Data for analysis:

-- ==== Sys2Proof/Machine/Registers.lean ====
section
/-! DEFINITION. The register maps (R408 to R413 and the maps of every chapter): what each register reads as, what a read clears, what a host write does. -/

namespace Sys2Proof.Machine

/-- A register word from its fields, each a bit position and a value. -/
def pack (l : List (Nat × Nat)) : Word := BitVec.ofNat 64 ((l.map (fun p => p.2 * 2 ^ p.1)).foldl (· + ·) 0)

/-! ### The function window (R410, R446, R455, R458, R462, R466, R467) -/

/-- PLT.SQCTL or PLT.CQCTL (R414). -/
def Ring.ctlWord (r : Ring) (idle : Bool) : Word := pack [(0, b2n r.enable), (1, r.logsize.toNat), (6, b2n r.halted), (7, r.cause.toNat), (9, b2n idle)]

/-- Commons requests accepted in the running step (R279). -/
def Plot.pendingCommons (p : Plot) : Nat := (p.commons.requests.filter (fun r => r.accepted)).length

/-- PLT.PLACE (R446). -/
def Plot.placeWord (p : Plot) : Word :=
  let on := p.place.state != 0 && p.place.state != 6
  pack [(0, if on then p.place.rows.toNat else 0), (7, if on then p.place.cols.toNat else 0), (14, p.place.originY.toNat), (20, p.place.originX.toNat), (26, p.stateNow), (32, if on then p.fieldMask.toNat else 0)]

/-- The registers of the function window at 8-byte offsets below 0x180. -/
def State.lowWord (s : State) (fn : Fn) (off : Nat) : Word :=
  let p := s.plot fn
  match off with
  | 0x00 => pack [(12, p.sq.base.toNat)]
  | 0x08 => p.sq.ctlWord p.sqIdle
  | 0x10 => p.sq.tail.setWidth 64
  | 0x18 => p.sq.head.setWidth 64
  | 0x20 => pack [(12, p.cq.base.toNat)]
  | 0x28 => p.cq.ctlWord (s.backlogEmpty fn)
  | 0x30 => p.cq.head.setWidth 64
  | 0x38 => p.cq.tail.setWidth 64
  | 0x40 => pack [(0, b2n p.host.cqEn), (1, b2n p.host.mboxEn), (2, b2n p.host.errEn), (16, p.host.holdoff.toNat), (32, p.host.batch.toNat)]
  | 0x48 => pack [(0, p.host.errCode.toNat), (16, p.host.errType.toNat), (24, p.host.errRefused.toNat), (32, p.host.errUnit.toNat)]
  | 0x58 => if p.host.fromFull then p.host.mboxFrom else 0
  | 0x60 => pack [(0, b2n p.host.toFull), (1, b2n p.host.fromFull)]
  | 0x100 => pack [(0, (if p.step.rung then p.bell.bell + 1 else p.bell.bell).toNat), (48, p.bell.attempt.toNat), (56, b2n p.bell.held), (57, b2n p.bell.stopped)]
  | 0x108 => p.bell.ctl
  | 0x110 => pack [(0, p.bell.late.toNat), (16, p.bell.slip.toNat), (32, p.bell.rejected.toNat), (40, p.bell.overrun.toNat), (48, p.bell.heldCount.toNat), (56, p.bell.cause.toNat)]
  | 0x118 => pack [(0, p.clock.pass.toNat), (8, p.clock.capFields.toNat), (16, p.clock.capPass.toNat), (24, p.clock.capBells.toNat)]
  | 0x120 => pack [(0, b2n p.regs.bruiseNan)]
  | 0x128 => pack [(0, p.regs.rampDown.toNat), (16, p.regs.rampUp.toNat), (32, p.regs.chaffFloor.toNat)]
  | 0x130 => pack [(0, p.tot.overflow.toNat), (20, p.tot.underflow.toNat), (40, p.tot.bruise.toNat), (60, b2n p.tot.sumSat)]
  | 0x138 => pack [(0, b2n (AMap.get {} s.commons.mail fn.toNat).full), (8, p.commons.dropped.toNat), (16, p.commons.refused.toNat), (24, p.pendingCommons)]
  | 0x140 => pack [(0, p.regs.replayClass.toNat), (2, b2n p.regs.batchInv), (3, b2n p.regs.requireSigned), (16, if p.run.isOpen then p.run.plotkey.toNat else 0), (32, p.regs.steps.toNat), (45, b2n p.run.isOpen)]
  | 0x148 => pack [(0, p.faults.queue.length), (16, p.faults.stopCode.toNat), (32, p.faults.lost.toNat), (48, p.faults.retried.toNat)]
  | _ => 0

...

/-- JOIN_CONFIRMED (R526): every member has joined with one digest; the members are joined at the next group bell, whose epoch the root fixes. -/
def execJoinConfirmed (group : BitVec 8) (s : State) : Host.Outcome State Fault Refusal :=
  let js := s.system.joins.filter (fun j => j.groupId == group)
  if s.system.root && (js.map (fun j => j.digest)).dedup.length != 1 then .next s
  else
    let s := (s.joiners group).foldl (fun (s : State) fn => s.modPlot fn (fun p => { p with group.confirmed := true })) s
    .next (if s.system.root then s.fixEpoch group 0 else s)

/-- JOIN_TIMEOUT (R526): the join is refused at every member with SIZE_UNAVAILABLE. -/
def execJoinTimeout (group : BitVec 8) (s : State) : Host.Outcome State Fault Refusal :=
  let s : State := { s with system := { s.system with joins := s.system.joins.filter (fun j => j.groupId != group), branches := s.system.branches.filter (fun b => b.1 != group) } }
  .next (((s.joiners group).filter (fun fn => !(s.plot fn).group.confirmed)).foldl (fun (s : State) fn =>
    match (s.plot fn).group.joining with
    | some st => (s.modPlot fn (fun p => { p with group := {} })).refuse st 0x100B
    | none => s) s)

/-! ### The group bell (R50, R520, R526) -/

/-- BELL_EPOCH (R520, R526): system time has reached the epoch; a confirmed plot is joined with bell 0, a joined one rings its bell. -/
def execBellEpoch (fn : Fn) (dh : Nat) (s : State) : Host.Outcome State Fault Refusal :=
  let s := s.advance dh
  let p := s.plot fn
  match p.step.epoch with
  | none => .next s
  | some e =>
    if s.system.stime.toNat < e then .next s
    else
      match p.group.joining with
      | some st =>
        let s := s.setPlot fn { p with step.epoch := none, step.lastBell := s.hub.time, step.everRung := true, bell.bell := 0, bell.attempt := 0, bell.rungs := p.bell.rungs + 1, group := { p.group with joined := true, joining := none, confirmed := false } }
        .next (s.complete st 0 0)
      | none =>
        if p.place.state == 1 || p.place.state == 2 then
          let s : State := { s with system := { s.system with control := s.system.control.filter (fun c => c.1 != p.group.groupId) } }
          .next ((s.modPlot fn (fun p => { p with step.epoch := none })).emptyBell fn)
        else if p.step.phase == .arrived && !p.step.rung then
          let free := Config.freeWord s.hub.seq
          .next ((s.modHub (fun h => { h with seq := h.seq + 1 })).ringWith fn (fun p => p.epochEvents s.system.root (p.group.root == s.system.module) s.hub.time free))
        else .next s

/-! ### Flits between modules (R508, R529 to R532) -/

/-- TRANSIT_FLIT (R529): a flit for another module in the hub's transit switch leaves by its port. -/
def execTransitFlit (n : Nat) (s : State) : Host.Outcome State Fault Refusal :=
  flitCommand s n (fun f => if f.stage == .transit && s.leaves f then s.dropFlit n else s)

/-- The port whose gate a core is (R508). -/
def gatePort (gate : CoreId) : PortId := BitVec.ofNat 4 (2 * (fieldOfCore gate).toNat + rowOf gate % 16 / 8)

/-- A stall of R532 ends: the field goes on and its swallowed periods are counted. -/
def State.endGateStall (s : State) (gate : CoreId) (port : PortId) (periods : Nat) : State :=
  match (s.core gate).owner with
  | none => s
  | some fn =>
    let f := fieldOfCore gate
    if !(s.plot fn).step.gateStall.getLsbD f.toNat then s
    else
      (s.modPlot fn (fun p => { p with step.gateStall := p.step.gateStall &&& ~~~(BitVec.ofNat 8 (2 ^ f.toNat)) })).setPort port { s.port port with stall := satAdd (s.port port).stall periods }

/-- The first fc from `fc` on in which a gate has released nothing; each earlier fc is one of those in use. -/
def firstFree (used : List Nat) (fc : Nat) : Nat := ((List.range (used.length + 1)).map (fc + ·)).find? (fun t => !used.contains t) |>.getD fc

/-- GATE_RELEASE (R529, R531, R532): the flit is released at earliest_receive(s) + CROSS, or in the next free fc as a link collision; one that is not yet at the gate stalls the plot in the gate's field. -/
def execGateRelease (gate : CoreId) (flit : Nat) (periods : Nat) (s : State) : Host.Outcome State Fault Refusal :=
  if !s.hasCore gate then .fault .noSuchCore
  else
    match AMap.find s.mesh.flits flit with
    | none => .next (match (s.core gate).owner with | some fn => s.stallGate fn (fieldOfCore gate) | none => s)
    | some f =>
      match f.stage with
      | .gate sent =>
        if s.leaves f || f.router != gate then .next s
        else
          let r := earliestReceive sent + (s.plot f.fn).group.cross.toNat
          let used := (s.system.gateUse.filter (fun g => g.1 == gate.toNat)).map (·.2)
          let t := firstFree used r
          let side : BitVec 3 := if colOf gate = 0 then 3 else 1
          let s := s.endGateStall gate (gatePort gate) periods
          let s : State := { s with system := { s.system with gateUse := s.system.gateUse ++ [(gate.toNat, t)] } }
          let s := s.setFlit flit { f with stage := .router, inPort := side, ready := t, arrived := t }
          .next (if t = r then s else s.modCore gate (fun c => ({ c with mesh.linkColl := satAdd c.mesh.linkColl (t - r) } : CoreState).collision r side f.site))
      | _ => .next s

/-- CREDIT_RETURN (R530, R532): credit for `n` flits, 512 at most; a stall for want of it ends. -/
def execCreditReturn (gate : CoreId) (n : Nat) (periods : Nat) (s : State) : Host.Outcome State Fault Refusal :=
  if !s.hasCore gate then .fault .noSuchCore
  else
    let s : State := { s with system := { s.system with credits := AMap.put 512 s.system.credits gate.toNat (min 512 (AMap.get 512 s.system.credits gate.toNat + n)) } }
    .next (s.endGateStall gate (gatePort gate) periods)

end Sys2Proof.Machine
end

Your objective: Among the lines of the material, some contain the string "filter". State how many, and nothing more.

Written response: 6